Lia and Wynn sped back to Granda’s shop, and the small band set off along the main road leaving Rockberg. Just as Lia had dreaded, numerous villagers gathered close, gawking. Wynn and Kelven drew stares, the sixteen-year-old boys’ presence adding fuel to the chatter. The horses slowed through the growing throng, as if walking through the mire. Lia swallowed hard, her every nerve pulled taut as a bowstring.
Among the startled cries and hushed voices came, “Tis true, they’re going in, even the girl!” And, “Nothing but a fool’s errand. Brume’ll swallow them whole, and the Bryn’s will still carry this plague. I say we burn the Bryn groves all the way to the eastern border!” Several shouts of agreement resounded.
Lia wanted to yell back, to remind them it wasn’t some plague ravaging their people, and burning the groves would do nothing to an enchanted creature that crept underground. She wanted to shout how Granda knew Brume’s mysteries better than anyone alive did, and she trusted his wisdom. Didn’t anyone give credence to his long ago treks to Brume? He would never lead his kin to their deaths. She was sure of it.

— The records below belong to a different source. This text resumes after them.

@[simp] theorem giveUpClaims_frame (s : State) (i : Nat) (t : Txn) :
    (giveUpClaims s i t).links = s.links ∧ (giveUpClaims s i t).table = s.table ∧
    (giveUpClaims s i t).xlate = s.xlate ∧ (giveUpClaims s i t).sched = s.sched ∧
    (giveUpClaims s i t).tenure = s.tenure ∧ (giveUpClaims s i t).locks = s.locks ∧
    (giveUpClaims s i t).refresh = s.refresh ∧ (giveUpClaims s i t).chan = s.chan ∧
    (giveUpClaims s i t).dram = s.dram ∧ (giveUpClaims s i t).mgmt = s.mgmt ∧
    (giveUpClaims s i t).settings = s.settings ∧ (giveUpClaims s i t).wire = s.wire ∧
    (giveUpClaims s i t).channelOut = s.channelOut ∧ (giveUpClaims s i t).event = s.event ∧
    (giveUpClaims s i t).free = s.free ∧ (giveUpClaims s i t).pending = s.pending :=
  by
  unfold giveUpClaims; simp

@[simp] theorem leaveNotify_frame (s : State) (i : Nat) :
    (leaveNotify s i).links = s.links ∧ (leaveNotify s i).xlate = s.xlate ∧
    (leaveNotify s i).sched = s.sched ∧ (leaveNotify s i).tenure = s.tenure ∧
    (leaveNotify s i).locks = s.locks ∧ (leaveNotify s i).notices = s.notices ∧
    (leaveNotify s i).refresh = s.refresh ∧ (leaveNotify s i).chan = s.chan ∧
    (leaveNotify s i).dram = s.dram ∧ (leaveNotify s i).mgmt = s.mgmt ∧
    (leaveNotify s i).settings = s.settings ∧ (leaveNotify s i).wire = s.wire ∧
    (leaveNotify s i).channelOut = s.channelOut ∧ (leaveNotify s i).event = s.event ∧
    (leaveNotify s i).free = s.free ∧ (leaveNotify s i).pending = s.pending :=
  by
  unfold leaveNotify; (repeat' split) <;> simp

@[simp] theorem dropWait_frame (s : State) (y : Link) (timeout : Bool) (i : Nat) :
    (dropWait y timeout s i).links = s.links ∧ (dropWait y timeout s i).xlate = s.xlate ∧
    (dropWait y timeout s i).sched = s.sched ∧ (dropWait y timeout s i).tenure = s.tenure ∧
    (dropWait y timeout s i).locks = s.locks ∧ (dropWait y timeout s i).notices = s.notices ∧
    (dropWait y timeout s i).refresh = s.refresh ∧ (dropWait y timeout s i).chan = s.chan ∧
    (dropWait y timeout s i).dram = s.dram ∧ (dropWait y timeout s i).mgmt = s.mgmt ∧
    (dropWait y timeout s i).settings = s.settings ∧ (dropWait y timeout s i).wire = s.wire ∧
    (dropWait y timeout s i).channelOut = s.channelOut ∧
    (dropWait y timeout s i).event = s.event ∧ (dropWait y timeout s i).free = s.free ∧
    (dropWait y timeout s i).pending = s.pending :=
  by
  unfold dropWait; dsimp only; (repeat' split) <;> simp

@[simp] theorem dropWaiters_frame (s : State) (y : Link) (line : Nat) (timeout : Bool) :
    (dropWaiters s y line timeout).links = s.links ∧
    (dropWaiters s y line timeout).xlate = s.xlate ∧
    (dropWaiters s y line timeout).sched = s.sched ∧
    (dropWaiters s y line timeout).tenure = s.tenure ∧
    (dropWaiters s y line timeout).locks = s.locks ∧
    (dropWaiters s y line timeout).refresh = s.refresh ∧
    (dropWaiters s y line timeout).chan = s.chan ∧ (dropWaiters s y line timeout).dram = s.dram ∧
    (dropWaiters s y line timeout).mgmt = s.mgmt ∧
    (dropWaiters s y line timeout).settings = s.settings ∧
    (dropWaiters s y line timeout).wire = s.wire ∧
    (dropWaiters s y line timeout).channelOut = s.channelOut ∧
    (dropWaiters s y line timeout).event = s.event ∧
    (dropWaiters s y line timeout).free = s.free ∧
    (dropWaiters s y line timeout).pending = s.pending :=
  by
  simp [dropWaiters, foldl_keeps State.links, foldl_keeps State.xlate, foldl_keeps State.sched,
    foldl_keeps State.tenure, foldl_keeps State.locks, foldl_keeps State.refresh,
    foldl_keeps State.chan, foldl_keeps State.dram, foldl_keeps State.mgmt,
    foldl_keeps State.settings, foldl_keeps State.wire, foldl_keeps State.channelOut,
    foldl_keeps State.event, foldl_keeps State.free, foldl_keeps State.pending]

@[simp] theorem removeOrRearm_frame (s : State) (y : Link) (line : Nat) :
    (removeOrRearm s y line).links = s.links ∧ (removeOrRearm s y line).table = s.table ∧
    (removeOrRearm s y line).xlate = s.xlate ∧ (removeOrRearm s y line).sched = s.sched ∧
    (removeOrRearm s y line).tenure = s.tenure ∧ (removeOrRearm s y line).locks = s.locks ∧
    (removeOrRearm s y line).refresh = s.refresh ∧ (removeOrRearm s y line).chan = s.chan ∧
    (removeOrRearm s y line).dram = s.dram ∧ (removeOrRearm s y line).mgmt = s.mgmt ∧
    (removeOrRearm s y line).settings = s.settings ∧ (removeOrRearm s y line).wire = s.wire ∧
    (removeOrRearm s y line).channelOut = s.channelOut ∧
    (removeOrRearm s y line).event = s.event ∧ (removeOrRearm s y line).free = s.free ∧
    (removeOrRearm s y line).pending = s.pending :=
  by
  unfold removeOrRearm; simp

@[simp] theorem forgetRecent_frame (s : State) (y : Link) (lines : List Nat) :
    (forgetRecent s y lines).links = s.links ∧ (forgetRecent s y lines).table = s.table ∧
    (forgetRecent s y lines).xlate = s.xlate ∧ (forgetRecent s y lines).sched = s.sched ∧
    (forgetRecent s y lines).tenure = s.tenure ∧ (forgetRecent s y lines).locks = s.locks ∧
    (forgetRecent s y lines).refresh = s.refresh ∧ (forgetRecent s y lines).chan = s.chan ∧
    (forgetRecent s y lines).dram = s.dram ∧ (forgetRecent s y lines).mgmt = s.mgmt ∧
    (forgetRecent s y lines).settings = s.settings ∧ (forgetRecent s y lines).wire = s.wire ∧
    (forgetRecent s y lines).channelOut = s.channelOut ∧
    (forgetRecent s y lines).event = s.event ∧ (forgetRecent s y lines).free = s.free ∧
    (forgetRecent s y lines).pending = s.pending :=
  by
  unfold forgetRecent; simp

@[simp] theorem discardEntry_frame (s : State) (y : Link) (line : Nat) :
    (discardEntry y s line).links = s.links ∧ (discardEntry y s line).xlate = s.xlate ∧
    (discardEntry y s line).sched = s.sched ∧ (discardEntry y s line).tenure = s.tenure ∧
    (discardEntry y s line).locks = s.locks ∧ (discardEntry y s line).refresh = s.refresh ∧
    (discardEntry y s line).chan = s.chan ∧ (discardEntry y s line).dram = s.dram ∧
    (discardEntry y s line).mgmt = s.mgmt ∧ (discardEntry y s line).settings = s.settings ∧
    (discardEntry y s line).wire = s.wire ∧ (discardEntry y s line).channelOut = s.channelOut ∧
    (discardEntry y s line).event = s.event ∧ (discardEntry y s line).free = s.free ∧
    (discardEntry y s line).pending = s.pending :=
  by
  unfold discardEntry; dsimp only; simp

@[simp] theorem discardTarget_frame (s : State) (y : Link) :
    (discardTarget s y).links = s.links ∧ (discardTarget s y).xlate = s.xlate ∧
    (discardTarget s y).sched = s.sched ∧ (discardTarget s y).tenure = s.tenure ∧
    (discardTarget s y).locks = s.locks ∧ (discardTarget s y).refresh = s.refresh ∧
    (discardTarget s y).chan = s.chan ∧ (discardTarget s y).dram = s.dram ∧
    (discardTarget s y).mgmt = s.mgmt ∧ (discardTarget s y).settings = s.settings ∧
    (discardTarget s y).wire = s.wire ∧ (discardTarget s y).channelOut = s.channelOut ∧
    (discardTarget s y).event = s.event ∧ (discardTarget s y).free = s.free ∧
    (discardTarget s y).pending = s.pending :=
  by
  simp [discardTarget, foldl_keeps State.links, foldl_keeps State.xlate, foldl_keeps State.sched,
    foldl_keeps State.tenure, foldl_keeps State.locks, foldl_keeps State.refresh,
    foldl_keeps State.chan, foldl_keeps State.dram, foldl_keeps State.mgmt,
    foldl_keeps State.settings, foldl_keeps State.wire, foldl_keeps State.channelOut,
    foldl_keeps State.event, foldl_keeps State.free, foldl_keeps State.pending]

@[simp] theorem requestClose_frame (s : State) (pos : Nat) :
    (requestClose s pos).links = s.links ∧ (requestClose s pos).table = s.table ∧
    (requestClose s pos).xlate = s.xlate ∧ (requestClose s pos).tenure = s.tenure ∧
    (requestClose s pos).locks = s.locks ∧ (requestClose s pos).notices = s.notices ∧
    (requestClose s pos).refresh = s.refresh ∧ (requestClose s pos).chan = s.chan ∧
    (requestClose s pos).dram = s.dram ∧ (requestClose s pos).mgmt = s.mgmt ∧
    (requestClose s pos).settings = s.settings ∧ (requestClose s pos).wire = s.wire ∧
    (requestClose s pos).channelOut = s.channelOut ∧ (requestClose s pos).event = s.event ∧
    (requestClose s pos).free = s.free ∧ (requestClose s pos).pending = s.pending :=
  by
  unfold requestClose; simp

@[simp] theorem requestCloses_frame (s : State) (ps : List Nat) :
    (requestCloses s ps).links = s.links ∧ (requestCloses s ps).table = s.table ∧
    (requestCloses s ps).xlate = s.xlate ∧ (requestCloses s ps).tenure = s.tenure ∧
    (requestCloses s ps).locks = s.locks ∧ (requestCloses s ps).notices = s.notices ∧
    (requestCloses s ps).refresh = s.refresh ∧ (requestCloses s ps).chan = s.chan ∧
    (requestCloses s ps).dram = s.dram ∧ (requestCloses s ps).mgmt = s.mgmt ∧
    (requestCloses s ps).settings = s.settings ∧ (requestCloses s ps).wire = s.wire ∧
    (requestCloses s ps).channelOut = s.channelOut ∧ (requestCloses s ps).event = s.event ∧
    (requestCloses s ps).free = s.free ∧ (requestCloses s ps).pending = s.pending :=
  by
  simp [requestCloses, foldl_keeps State.links, foldl_keeps State.table, foldl_keeps State.xlate,
    foldl_keeps State.tenure, foldl_keeps State.locks, foldl_keeps State.notices,
    foldl_keeps State.refresh, foldl_keeps State.chan, foldl_keeps State.dram,
    foldl_keeps State.mgmt, foldl_keeps State.settings, foldl_keeps State.wire,
    foldl_keeps State.channelOut, foldl_keeps State.event, foldl_keeps State.free,
    foldl_keeps State.pending]

@[simp] theorem victimClose_frame (s : State) (rank : Nat) :
    (victimClose s rank).links = s.links ∧ (victimClose s rank).table = s.table ∧
    (victimClose s rank).xlate = s.xlate ∧ (victimClose s rank).tenure = s.tenure ∧
    (victimClose s rank).locks = s.locks ∧ (victimClose s rank).notices = s.notices ∧
    (victimClose s rank).refresh = s.refresh ∧ (victimClose s rank).chan = s.chan ∧
    (victimClose s rank).dram = s.dram ∧ (victimClose s rank).mgmt = s.mgmt ∧
    (victimClose s rank).settings = s.settings ∧ (victimClose s rank).wire = s.wire ∧
    (victimClose s rank).channelOut = s.channelOut ∧ (victimClose s rank).event = s.event ∧
    (victimClose s rank).free = s.free ∧ (victimClose s rank).pending = s.pending :=
  by
  unfold victimClose; (repeat' split) <;> simp

@[simp] theorem afterAccess_frame (s : State) (pos : Nat) :
    (afterAccess s pos).links = s.links ∧ (afterAccess s pos).table = s.table ∧
    (afterAccess s pos).xlate = s.xlate ∧ (afterAccess s pos).tenure = s.tenure ∧
    (afterAccess s pos).locks = s.locks ∧ (afterAccess s pos).notices = s.notices ∧
    (afterAccess s pos).refresh = s.refresh ∧ (afterAccess s pos).chan = s.chan ∧
    (afterAccess s pos).dram = s.dram ∧ (afterAccess s pos).mgmt = s.mgmt ∧
    (afterAccess s pos).settings = s.settings ∧ (afterAccess s pos).wire = s.wire ∧
    (afterAccess s pos).channelOut = s.channelOut ∧ (afterAccess s pos).event = s.event ∧
    (afterAccess s pos).free = s.free ∧ (afterAccess s pos).pending = s.pending :=
  by
  unfold afterAccess; (repeat' split) <;> simp

@[simp] theorem formBanks_frame (s : State) :
    (formBanks s).links = s.links ∧ (formBanks s).table = s.table ∧
    (formBanks s).xlate = s.xlate ∧ (formBanks s).tenure = s.tenure ∧
    (formBanks s).locks = s.locks ∧ (formBanks s).notices = s.notices ∧
    (formBanks s).refresh = s.refresh ∧ (formBanks s).chan = s.chan ∧
    (formBanks s).dram = s.dram ∧ (formBanks s).mgmt = s.mgmt ∧
    (formBanks s).settings = s.settings ∧ (formBanks s).wire = s.wire ∧
    (formBanks s).channelOut = s.channelOut ∧ (formBanks s).event = s.event ∧
    (formBanks s).free = s.free ∧ (formBanks s).pending = s.pending :=
  by
  unfold formBanks; dsimp only; simp

@[simp] theorem reformBanks_frame (s : State) :
    (reformBanks s).links = s.links ∧ (reformBanks s).table = s.table ∧
    (reformBanks s).xlate = s.xlate ∧ (reformBanks s).tenure = s.tenure ∧
    (reformBanks s).locks = s.locks ∧ (reformBanks s).notices = s.notices ∧
    (reformBanks s).refresh = s.refresh ∧ (reformBanks s).chan = s.chan ∧
    (reformBanks s).dram = s.dram ∧ (reformBanks s).mgmt = s.mgmt ∧
    (reformBanks s).settings = s.settings ∧ (reformBanks s).wire = s.wire ∧
    (reformBanks s).channelOut = s.channelOut ∧ (reformBanks s).event = s.event ∧
    (reformBanks s).free = s.free ∧ (reformBanks s).pending = s.pending :=
  by
  unfold reformBanks; dsimp only; (repeat' split) <;> simp

@[simp] theorem noteClocks_frame (s : State) (pos : Nat) :
    (noteClocks s pos).links = s.links ∧ (noteClocks s pos).table = s.table ∧
    (noteClocks s pos).xlate = s.xlate ∧ (noteClocks s pos).tenure = s.tenure ∧
    (noteClocks s pos).locks = s.locks ∧ (noteClocks s pos).notices = s.notices ∧
    (noteClocks s pos).refresh = s.refresh ∧ (noteClocks s pos).chan = s.chan ∧
    (noteClocks s pos).dram = s.dram ∧ (noteClocks s pos).mgmt = s.mgmt ∧
    (noteClocks s pos).settings = s.settings ∧ (noteClocks s pos).wire = s.wire ∧
    (noteClocks s pos).channelOut = s.channelOut ∧ (noteClocks s pos).event = s.event ∧
    (noteClocks s pos).free = s.free ∧ (noteClocks s pos).pending = s.pending :=
  by
  unfold noteClocks; split <;> simp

Lia flinched at the shriek of an old woman, “Shame upon the lot of you! Tis one thing dabbling in the crafts, tis quite another venturing to the cliffs of Brume. And you, Lia Griene, a young lady, you’ve truly gone astray.”
Lia held her head up high with her jaw set hard, though her insides quivered. Didn’t anyone realize it was precisely this “dabbling in the crafts” and “venturing to Brume” that could save them? Had the ignorance of royal rule completely shaded their minds, even while their own people suffered from such blatant attacks?
Granda tilted his snowy head toward the old woman. “No need to fret, Ilna, we’ll be back before you can wag that finger twice.”
The crone’s face squinted in reproach, and she stomped away in a huff. It was easier for Granda Luis to handle being viewed as an oddity. He was a man, he was an elder, and he was tough as nails.
Lia looked to the edges of the crowd and her heart skipped. Some of the villagers raised their hands in farewell. A few had tears shining in their eyes. A handful of wives missing husbands at their side smiled at Lia. One mouthed the words, “Thank you.” Another blew her a kiss. A lump grew in Lia’s throat, as she dared to hope for her people’s support. She raised her hand and smiled back at them. They trust us, she thought, her tension easing, they have faith in our quest.
Then her eyes fell to a group of girls her same age, glaring at her. Lia’s insides tightened once more. The girls knotted together, chattering away like hens. Lia turned her head from their scorn, trying to ignore its usual sting, and swallowed down the retort growing bitter upon her tongue.